··· Supplied records

/-- Settles O37: each hypothesis meets the test of its command, and a message that looks for a frame finds the one named. -/
theorem stagingRowsComplete : Obligations.StagingRowsComplete := by
  unfold Obligations.StagingRowsComplete
  refine ⟨?open_, ?append, ?check, ?arm, ?cancel, ?rollback, ?prepare, ?vote, ?voteTimeout, ?armMessage, ?armConfirm, ?armTimeout,
    ?applyInstant, ?hostApply, ?applyConfirm, ?hold⟩
  case open_ =>
    intro r n s hr hc
    rw [exec_stageOpen_of_sourceUp hr, stageOpen_of_closed hc]
  case append =>
    intro r n d s hr h0
    rw [exec_stageAppend_of_sourceUp hr, h0]
  case check =>
    intro r n s hr hm ho
    rw [exec_stageCheck_of_sourceUp hr, stageCheck_of_opened ho hm, settle_none]
  case arm =>
    intro r n s hr hm ho
    rw [exec_stageArm_of_sourceUp hr, stageArm_of_checked ho hm, settle_none]
  case cancel =>
    intro r n b s hr h0
    rw [exec_stageCancel_of_sourceUp hr, h0]
  case rollback =>
    intro s hc h0
    have hexec : exec (.rollback 1) s = execRollback 1 s := rfl
    rw [hexec, execRollback, if_neg (by simp [hc]), if_pos (by rfl), settle, h0]
  case prepare =>
    intro n f t s ht hh hm
    have hexec : exec (.stagingPrepare n) s = execStagingPrepare n s := rfl
    refine ⟨fun hj => ?_, fun r k hj => ?_⟩
    · rw [hexec, execStagingPrepare, ht]
      dsimp only
      rw [if_neg (by simp [hh]), if_neg (by simp [hm]), hj]
    · rw [hexec, execStagingPrepare, ht]
      dsimp only
      rw [if_neg (by simp [hh]), if_neg (by simp [hm]), hj]
  case vote =>
    intro n f t s ht hf hm
    have hexec : exec (.hostVote n) s = execHostVote n s := rfl
    rw [hexec, execHostVote, ht]
    dsimp only
    rw [if_neg (by simp [hf]), if_neg (by simp [hm])]
  case voteTimeout => exact fun n s hf hm hp => next_of_pos (by simp [hf, hm, hp]) _ _
  case armMessage =>
    intro n f i t s ht hh hi hm
    have hexec : exec (.stagingArmMessage n) s = execStagingArmMessage n s := rfl
    rw [hexec, execStagingArmMessage, ht]
    dsimp only
    rw [hi]
    dsimp only
    refine (next_of_neg (by simp [hh]) _ _).trans ((next_of_neg (by simp [hm]) _ _).trans ?_)
    cases i with
    | position p => rfl
    | time v => rfl
  case armConfirm =>
    intro n f i t s ht hf hi hm
    have hexec : exec (.hostArmConfirm n) s = execHostArmConfirm n s := rfl
    rw [hexec, execHostArmConfirm, ht]
    dsimp only
    rw [hi]
    dsimp only
    rw [if_neg (by simp [hf]), if_neg (by simp [hm])]
  case armTimeout => exact fun n s hf hm => next_of_pos (by simp [hf, hm]) _ _
  case applyInstant =>
    intro n s hf
    refine ⟨_, rfl, next_of_pos hf _ _, fun t hm hi ht => ?_, fun p l hm hi hd hp => applyDue_of_position hm hi hd hp⟩
    rw [applyDue_of_time hm hi ht]
    cases State.fclk _ |>.lastStepAt <;> rfl
  case hostApply =>
    intro n e t s hh hs hm hr
    have hexec : exec (.hostApply n) s = execHostApply n s := rfl
    rw [hexec, execHostApply, hs]
    exact next_of_pos (by simp [hh, hm, hr]) _ _
  case applyConfirm =>
    intro n f e i t s ht hh hm hs hb
    have hexec : exec (.applyConfirmation n) s = execApplyConfirmation n s := rfl
    rw [hexec, execApplyConfirmation, ht]
    dsimp only
    rw [if_neg (by simp [hh]), hs]
    exact next_of_pos (by simp [hm, hb]) _ _
  case hold =>
    intro n p s hf hm hi hp
    have hexec : exec (.instantHoldTimeout n) s = execInstantHoldTimeout n s := rfl
    rw [hexec, execInstantHoldTimeout]
    dsimp only
    rw [hi]
    exact next_of_pos (by simp [hf, hm, hp]) _ _

end

section
/-! Chapter 07, fieldbus: what each command of the fieldbus leaves. -/

namespace Sys2Proof.Laws

open Machine

/-- The state of a port is no part of what keeps the field die running. -/
theorem exec_fieldbusPortLinkChange (p : Fin 2) (b : Bool) (s : State) : exec (.fieldbusPortLinkChange p b) s =
    .next (let t := if p = 0 then { s with bus := { s.bus with port0 := b } } else { s with bus := { s.bus with port1 := b } }
      if fieldHw s && (s.bus.port0 || s.bus.port1) && !(t.bus.port0 || t.bus.port1) then fieldClockLoss t else t) := by
  have hexec : exec (.fieldbusPortLinkChange p b) s = execFieldbusPortLinkChange p b s := rfl
  rw [hexec, execFieldbusPortLinkChange]
  dsimp only
  by_cases hp : p = 0
  · rw [if_pos hp]
    rfl
  · rw [if_neg hp]
    rfl

/-- A request that meets its conditions changes the state of the slave. -/
theorem alRequest_of_granted {s : State} {dest : AlState} (h : alCode s dest = 0) :
    alRequest s dest = setAl s dest 0 false (leaveReaction s) := if_pos h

······

* Required work: Return only the lines spanning from the first line of the material through the line with "rw [exec_stageOpen_of_sourceUp hr, stageOpen_of_closed", copied exactly, both ends kept.

* Written response:
/-- Settles O37: each hypothesis meets the test of its command, and a message that looks for a frame finds the one named. -/
theorem stagingRowsComplete : Obligations.StagingRowsComplete := by
  unfold Obligations.StagingRowsComplete
  refine ⟨?open_, ?append, ?check, ?arm, ?cancel, ?rollback, ?prepare, ?vote, ?voteTimeout, ?armMessage, ?armConfirm, ?armTimeout,
    ?applyInstant, ?hostApply, ?applyConfirm, ?hold⟩
  case open_ =>
    intro r n s hr hc
    rw [exec_stageOpen_of_sourceUp hr, stageOpen_of_closed hc]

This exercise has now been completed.